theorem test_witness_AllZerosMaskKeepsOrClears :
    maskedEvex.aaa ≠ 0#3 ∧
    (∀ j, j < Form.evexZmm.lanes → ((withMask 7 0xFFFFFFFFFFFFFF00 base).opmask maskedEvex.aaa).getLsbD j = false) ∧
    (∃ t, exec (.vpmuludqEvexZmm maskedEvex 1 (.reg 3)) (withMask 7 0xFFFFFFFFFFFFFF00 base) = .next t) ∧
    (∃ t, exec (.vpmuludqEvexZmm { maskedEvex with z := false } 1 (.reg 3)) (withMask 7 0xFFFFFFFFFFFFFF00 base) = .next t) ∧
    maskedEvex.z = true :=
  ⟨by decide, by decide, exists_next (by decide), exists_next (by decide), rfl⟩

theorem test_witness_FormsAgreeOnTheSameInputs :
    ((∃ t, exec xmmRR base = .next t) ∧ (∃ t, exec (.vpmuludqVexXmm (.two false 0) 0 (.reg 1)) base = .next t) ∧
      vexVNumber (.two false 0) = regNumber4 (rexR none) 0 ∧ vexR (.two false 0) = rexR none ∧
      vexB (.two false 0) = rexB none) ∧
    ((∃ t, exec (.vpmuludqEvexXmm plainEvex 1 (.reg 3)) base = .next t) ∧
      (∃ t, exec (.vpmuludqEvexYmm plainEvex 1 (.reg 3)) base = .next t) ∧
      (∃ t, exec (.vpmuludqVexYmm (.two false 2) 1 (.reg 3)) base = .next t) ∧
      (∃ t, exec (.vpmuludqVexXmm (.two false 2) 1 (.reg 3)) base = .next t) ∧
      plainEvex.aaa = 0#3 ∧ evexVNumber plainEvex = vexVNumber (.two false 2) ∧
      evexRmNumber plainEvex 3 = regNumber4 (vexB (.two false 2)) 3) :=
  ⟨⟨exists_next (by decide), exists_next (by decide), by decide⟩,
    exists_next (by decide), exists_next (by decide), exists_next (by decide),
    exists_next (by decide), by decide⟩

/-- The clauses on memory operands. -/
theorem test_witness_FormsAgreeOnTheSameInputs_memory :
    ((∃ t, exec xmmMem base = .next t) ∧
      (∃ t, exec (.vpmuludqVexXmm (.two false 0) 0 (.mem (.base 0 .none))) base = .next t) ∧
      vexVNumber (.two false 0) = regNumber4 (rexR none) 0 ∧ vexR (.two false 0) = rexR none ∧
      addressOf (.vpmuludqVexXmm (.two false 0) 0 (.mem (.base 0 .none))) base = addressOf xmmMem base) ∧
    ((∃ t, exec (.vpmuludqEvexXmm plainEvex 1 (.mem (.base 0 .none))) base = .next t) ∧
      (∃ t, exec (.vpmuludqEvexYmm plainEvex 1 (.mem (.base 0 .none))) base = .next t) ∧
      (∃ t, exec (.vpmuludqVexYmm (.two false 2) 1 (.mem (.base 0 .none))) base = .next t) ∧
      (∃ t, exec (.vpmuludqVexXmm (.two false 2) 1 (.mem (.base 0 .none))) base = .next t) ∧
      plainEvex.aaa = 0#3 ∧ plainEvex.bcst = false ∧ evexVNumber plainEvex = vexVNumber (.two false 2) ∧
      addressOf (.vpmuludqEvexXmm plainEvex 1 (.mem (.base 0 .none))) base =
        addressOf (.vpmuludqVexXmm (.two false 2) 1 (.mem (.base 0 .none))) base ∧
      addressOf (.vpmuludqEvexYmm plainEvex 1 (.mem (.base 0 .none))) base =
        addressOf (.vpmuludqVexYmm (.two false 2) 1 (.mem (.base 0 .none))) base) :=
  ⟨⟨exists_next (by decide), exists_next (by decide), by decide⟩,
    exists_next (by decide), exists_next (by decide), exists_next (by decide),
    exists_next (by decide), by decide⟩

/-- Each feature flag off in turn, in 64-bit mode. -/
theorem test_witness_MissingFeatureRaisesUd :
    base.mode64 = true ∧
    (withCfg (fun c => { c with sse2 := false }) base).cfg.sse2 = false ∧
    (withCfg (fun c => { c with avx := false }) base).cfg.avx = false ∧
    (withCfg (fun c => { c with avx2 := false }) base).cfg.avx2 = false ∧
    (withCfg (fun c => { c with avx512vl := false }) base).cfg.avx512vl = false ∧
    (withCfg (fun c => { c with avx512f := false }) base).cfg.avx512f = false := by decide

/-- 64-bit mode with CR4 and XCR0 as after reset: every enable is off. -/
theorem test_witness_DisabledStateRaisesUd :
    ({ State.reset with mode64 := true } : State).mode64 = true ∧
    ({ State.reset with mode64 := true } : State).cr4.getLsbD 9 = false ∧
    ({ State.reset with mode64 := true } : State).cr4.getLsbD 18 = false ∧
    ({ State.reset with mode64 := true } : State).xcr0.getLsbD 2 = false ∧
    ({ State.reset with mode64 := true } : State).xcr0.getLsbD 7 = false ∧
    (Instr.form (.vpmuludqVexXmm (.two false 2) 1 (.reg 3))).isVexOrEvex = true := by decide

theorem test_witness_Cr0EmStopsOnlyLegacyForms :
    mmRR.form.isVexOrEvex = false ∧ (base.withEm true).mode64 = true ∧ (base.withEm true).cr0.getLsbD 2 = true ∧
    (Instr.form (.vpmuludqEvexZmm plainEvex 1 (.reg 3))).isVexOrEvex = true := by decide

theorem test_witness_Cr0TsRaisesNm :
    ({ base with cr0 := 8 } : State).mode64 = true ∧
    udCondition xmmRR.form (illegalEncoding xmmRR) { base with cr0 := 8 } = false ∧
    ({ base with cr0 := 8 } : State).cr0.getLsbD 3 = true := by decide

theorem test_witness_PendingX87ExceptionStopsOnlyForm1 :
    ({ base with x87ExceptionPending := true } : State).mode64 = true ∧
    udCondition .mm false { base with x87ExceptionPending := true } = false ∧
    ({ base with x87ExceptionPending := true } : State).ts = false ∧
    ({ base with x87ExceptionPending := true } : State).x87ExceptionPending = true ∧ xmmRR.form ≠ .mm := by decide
---
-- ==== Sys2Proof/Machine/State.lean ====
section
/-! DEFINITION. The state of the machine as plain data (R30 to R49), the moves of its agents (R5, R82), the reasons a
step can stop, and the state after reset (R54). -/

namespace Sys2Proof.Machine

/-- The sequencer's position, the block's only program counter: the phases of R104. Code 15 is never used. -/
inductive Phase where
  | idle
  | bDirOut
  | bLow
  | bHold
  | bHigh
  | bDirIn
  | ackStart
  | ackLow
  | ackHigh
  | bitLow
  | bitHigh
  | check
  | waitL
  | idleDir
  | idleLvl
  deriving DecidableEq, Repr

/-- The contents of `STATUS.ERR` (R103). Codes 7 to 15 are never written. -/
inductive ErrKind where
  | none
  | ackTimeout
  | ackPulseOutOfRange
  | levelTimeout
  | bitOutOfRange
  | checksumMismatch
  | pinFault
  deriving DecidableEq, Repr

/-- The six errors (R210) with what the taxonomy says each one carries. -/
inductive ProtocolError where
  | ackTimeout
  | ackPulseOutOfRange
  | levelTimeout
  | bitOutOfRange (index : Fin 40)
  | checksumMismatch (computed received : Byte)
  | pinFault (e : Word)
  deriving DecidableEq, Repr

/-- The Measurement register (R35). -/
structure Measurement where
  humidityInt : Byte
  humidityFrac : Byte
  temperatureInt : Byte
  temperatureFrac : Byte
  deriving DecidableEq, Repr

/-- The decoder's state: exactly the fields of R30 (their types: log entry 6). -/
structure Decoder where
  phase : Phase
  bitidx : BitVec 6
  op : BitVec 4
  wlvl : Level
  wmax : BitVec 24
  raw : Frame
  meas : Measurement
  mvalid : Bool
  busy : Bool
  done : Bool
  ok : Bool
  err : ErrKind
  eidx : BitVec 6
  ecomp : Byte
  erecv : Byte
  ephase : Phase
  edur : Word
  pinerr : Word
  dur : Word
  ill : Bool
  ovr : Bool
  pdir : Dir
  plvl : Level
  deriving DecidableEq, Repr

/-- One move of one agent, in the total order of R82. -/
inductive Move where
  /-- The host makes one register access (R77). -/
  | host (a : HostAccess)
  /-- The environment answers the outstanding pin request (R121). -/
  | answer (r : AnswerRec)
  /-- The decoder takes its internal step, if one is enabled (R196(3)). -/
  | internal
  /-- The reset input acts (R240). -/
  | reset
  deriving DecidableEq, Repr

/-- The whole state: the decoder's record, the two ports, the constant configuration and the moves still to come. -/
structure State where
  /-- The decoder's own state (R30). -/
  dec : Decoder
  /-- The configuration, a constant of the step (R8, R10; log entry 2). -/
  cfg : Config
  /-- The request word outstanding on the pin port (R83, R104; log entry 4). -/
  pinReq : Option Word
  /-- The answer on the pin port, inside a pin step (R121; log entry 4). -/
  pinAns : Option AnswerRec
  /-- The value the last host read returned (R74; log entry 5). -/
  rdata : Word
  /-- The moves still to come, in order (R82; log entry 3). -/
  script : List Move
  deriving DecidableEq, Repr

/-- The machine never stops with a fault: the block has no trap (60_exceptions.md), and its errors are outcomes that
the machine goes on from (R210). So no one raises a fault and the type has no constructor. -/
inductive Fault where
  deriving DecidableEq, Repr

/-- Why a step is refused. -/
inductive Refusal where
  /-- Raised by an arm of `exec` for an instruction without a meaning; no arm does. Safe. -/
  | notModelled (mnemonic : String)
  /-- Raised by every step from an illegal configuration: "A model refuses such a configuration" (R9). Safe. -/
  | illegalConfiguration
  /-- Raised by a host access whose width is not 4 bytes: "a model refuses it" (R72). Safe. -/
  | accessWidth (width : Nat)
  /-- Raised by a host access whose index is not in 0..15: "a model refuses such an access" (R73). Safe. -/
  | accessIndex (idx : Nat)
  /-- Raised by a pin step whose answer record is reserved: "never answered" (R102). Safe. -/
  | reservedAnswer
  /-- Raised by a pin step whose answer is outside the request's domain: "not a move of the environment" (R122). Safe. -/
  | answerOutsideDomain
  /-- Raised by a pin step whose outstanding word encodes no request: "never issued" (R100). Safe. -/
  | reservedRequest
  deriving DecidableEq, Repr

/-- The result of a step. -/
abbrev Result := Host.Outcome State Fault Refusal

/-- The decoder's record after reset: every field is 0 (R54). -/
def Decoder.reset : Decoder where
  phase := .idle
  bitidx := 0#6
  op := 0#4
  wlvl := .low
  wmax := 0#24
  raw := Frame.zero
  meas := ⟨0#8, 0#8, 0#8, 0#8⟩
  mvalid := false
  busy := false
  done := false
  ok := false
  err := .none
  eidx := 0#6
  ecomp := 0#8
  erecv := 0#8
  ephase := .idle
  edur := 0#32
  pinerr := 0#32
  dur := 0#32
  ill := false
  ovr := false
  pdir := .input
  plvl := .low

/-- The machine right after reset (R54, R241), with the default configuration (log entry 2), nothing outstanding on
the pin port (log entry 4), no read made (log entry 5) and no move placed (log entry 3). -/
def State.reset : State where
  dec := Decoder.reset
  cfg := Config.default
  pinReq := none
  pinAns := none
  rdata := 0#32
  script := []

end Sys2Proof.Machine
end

## To do
In the listing, return each line containing the string "vpmuludqEvexXmm".

## Exercise solution
    ((∃ t, exec (.vpmuludqEvexXmm plainEvex 1 (.reg 3)) base = .next t) ∧
    ((∃ t, exec (.vpmuludqEvexXmm plainEvex 1 (.mem (.base 0 .none))) base = .next t) ∧
      addressOf (.vpmuludqEvexXmm plainEvex 1 (.mem (.base 0 .none))) base =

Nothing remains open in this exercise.